Your assignment
Before answering, work out how many lines below contain the string "BitVec"; the reply is that number alone.

Records supplied
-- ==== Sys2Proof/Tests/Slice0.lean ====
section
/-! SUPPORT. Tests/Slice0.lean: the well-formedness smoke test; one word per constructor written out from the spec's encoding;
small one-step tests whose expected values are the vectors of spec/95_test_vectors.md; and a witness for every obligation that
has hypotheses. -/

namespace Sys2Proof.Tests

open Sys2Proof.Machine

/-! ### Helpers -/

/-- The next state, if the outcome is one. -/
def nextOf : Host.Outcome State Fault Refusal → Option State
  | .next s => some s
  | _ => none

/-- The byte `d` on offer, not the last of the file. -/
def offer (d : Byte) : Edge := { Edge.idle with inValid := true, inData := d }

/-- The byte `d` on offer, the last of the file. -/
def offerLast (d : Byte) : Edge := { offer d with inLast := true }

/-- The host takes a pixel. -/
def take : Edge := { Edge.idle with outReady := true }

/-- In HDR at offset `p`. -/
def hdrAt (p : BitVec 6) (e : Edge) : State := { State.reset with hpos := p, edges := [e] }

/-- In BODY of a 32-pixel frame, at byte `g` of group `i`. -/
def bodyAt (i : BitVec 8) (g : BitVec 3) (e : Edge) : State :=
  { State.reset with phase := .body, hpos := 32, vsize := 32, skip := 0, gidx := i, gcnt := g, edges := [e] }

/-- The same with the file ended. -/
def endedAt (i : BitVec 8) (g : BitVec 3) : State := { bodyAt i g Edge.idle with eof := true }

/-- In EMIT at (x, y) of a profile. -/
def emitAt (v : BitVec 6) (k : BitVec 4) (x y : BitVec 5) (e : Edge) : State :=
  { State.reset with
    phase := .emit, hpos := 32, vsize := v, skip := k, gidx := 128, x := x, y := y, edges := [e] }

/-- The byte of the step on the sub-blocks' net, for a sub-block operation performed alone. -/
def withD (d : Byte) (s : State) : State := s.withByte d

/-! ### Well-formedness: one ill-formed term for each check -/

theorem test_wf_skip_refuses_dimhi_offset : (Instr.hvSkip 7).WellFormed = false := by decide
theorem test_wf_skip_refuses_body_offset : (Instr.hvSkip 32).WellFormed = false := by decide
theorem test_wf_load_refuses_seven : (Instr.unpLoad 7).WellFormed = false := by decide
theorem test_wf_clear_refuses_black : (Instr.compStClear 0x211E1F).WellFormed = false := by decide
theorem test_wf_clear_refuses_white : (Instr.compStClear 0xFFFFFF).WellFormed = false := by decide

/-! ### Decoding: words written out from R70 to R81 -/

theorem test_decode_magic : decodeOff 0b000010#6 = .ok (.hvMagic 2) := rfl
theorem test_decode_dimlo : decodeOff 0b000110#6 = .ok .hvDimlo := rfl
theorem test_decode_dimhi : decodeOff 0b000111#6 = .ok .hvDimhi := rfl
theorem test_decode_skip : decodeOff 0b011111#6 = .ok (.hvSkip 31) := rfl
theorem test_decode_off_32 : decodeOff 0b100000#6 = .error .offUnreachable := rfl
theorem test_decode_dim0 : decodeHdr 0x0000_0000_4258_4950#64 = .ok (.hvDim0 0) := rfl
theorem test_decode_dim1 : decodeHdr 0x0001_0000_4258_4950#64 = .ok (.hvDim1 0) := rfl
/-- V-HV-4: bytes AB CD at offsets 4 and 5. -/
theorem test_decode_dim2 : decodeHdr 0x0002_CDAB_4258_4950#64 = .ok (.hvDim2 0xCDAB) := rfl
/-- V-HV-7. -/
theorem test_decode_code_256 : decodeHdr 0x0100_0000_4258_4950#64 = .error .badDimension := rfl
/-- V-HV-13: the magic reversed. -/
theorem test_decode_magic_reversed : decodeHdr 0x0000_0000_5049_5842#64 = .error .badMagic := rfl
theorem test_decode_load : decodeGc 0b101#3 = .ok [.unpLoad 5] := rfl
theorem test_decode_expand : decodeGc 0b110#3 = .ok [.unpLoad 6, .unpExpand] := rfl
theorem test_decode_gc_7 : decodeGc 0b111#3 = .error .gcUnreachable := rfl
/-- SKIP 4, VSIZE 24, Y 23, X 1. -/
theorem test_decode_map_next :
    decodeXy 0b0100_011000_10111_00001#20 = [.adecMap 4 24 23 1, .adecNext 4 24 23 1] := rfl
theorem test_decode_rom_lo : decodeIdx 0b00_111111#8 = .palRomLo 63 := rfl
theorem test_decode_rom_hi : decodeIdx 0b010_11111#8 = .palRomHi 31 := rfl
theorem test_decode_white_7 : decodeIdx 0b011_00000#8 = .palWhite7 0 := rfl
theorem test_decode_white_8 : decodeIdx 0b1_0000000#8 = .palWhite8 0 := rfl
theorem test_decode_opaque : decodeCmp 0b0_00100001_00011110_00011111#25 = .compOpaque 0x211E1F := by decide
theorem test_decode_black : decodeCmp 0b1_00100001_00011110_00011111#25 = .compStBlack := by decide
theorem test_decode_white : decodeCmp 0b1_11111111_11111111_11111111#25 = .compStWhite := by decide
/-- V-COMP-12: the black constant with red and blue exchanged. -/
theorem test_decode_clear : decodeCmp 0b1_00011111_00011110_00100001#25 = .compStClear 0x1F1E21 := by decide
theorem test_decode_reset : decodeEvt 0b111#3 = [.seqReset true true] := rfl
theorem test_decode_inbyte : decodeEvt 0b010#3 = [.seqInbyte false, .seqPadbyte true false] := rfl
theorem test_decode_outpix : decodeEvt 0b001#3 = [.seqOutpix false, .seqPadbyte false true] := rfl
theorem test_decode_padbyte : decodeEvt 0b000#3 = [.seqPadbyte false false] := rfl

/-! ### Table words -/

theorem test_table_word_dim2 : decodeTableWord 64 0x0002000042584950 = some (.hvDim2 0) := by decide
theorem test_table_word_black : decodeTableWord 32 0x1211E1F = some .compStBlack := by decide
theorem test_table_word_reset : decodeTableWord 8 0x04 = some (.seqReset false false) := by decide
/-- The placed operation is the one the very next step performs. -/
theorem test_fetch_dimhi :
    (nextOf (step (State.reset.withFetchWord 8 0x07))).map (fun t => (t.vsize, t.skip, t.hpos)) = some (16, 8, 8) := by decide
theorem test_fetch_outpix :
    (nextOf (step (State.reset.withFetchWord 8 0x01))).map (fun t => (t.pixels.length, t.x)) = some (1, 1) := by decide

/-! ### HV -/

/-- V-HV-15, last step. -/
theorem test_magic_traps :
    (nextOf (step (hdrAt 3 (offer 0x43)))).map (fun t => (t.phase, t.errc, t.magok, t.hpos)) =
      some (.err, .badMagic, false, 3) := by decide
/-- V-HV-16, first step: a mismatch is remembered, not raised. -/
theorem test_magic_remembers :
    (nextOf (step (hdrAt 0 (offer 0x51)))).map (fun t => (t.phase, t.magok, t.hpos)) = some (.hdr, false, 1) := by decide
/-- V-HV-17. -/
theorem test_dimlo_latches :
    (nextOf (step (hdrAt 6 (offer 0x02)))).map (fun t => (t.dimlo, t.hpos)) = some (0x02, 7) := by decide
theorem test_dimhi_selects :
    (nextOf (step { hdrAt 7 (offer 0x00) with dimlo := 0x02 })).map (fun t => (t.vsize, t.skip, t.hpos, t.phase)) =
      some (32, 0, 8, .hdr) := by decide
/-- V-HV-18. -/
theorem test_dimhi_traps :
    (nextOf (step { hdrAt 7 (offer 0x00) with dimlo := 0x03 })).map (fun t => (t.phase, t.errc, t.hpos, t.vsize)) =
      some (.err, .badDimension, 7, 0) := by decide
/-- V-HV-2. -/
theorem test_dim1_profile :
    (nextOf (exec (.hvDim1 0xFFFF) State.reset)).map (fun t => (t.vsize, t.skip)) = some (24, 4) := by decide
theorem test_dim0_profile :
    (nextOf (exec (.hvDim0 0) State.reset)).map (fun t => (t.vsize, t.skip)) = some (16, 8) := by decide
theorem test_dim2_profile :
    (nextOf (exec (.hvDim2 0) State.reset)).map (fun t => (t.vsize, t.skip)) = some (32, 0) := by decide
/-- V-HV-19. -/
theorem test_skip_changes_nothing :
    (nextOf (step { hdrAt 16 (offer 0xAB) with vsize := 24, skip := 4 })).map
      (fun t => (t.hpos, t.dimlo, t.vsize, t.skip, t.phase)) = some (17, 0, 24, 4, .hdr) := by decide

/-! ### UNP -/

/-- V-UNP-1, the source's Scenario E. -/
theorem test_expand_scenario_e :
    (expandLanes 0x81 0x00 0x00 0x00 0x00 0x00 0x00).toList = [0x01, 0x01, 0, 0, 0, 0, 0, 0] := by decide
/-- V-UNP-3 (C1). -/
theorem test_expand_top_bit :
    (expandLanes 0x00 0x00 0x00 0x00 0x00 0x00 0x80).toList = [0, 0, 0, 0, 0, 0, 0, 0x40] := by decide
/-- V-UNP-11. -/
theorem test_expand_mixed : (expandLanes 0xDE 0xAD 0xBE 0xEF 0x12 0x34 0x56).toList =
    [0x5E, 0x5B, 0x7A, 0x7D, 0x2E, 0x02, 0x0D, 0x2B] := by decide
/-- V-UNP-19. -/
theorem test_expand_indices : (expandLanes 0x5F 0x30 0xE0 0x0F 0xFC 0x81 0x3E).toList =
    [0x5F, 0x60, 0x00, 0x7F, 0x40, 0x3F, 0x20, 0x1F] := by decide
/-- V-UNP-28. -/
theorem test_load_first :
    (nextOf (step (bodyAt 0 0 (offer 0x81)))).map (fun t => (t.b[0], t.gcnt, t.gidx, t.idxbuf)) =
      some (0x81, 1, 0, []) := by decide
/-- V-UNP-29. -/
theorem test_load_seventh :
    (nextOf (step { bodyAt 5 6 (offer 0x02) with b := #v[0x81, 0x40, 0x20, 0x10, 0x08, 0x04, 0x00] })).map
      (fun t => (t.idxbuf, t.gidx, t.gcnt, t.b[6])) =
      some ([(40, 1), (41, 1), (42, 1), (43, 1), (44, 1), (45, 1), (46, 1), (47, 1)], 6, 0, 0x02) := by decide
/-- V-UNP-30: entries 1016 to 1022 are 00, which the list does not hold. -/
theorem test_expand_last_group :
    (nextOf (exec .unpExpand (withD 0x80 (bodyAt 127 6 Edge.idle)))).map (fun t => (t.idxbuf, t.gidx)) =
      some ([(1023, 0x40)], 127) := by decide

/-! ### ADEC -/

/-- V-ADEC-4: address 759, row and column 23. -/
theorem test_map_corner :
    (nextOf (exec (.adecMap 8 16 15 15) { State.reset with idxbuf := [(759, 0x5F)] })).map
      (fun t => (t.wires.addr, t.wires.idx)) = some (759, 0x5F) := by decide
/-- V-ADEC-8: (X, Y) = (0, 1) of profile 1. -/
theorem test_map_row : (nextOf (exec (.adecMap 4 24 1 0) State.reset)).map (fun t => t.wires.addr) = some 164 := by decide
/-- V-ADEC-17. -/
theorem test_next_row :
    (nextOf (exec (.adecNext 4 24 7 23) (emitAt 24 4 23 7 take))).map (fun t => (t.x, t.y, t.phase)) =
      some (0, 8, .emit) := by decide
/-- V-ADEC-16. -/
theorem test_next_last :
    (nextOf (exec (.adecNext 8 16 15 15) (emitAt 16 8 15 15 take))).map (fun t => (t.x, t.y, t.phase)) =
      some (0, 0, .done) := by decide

Written answer
4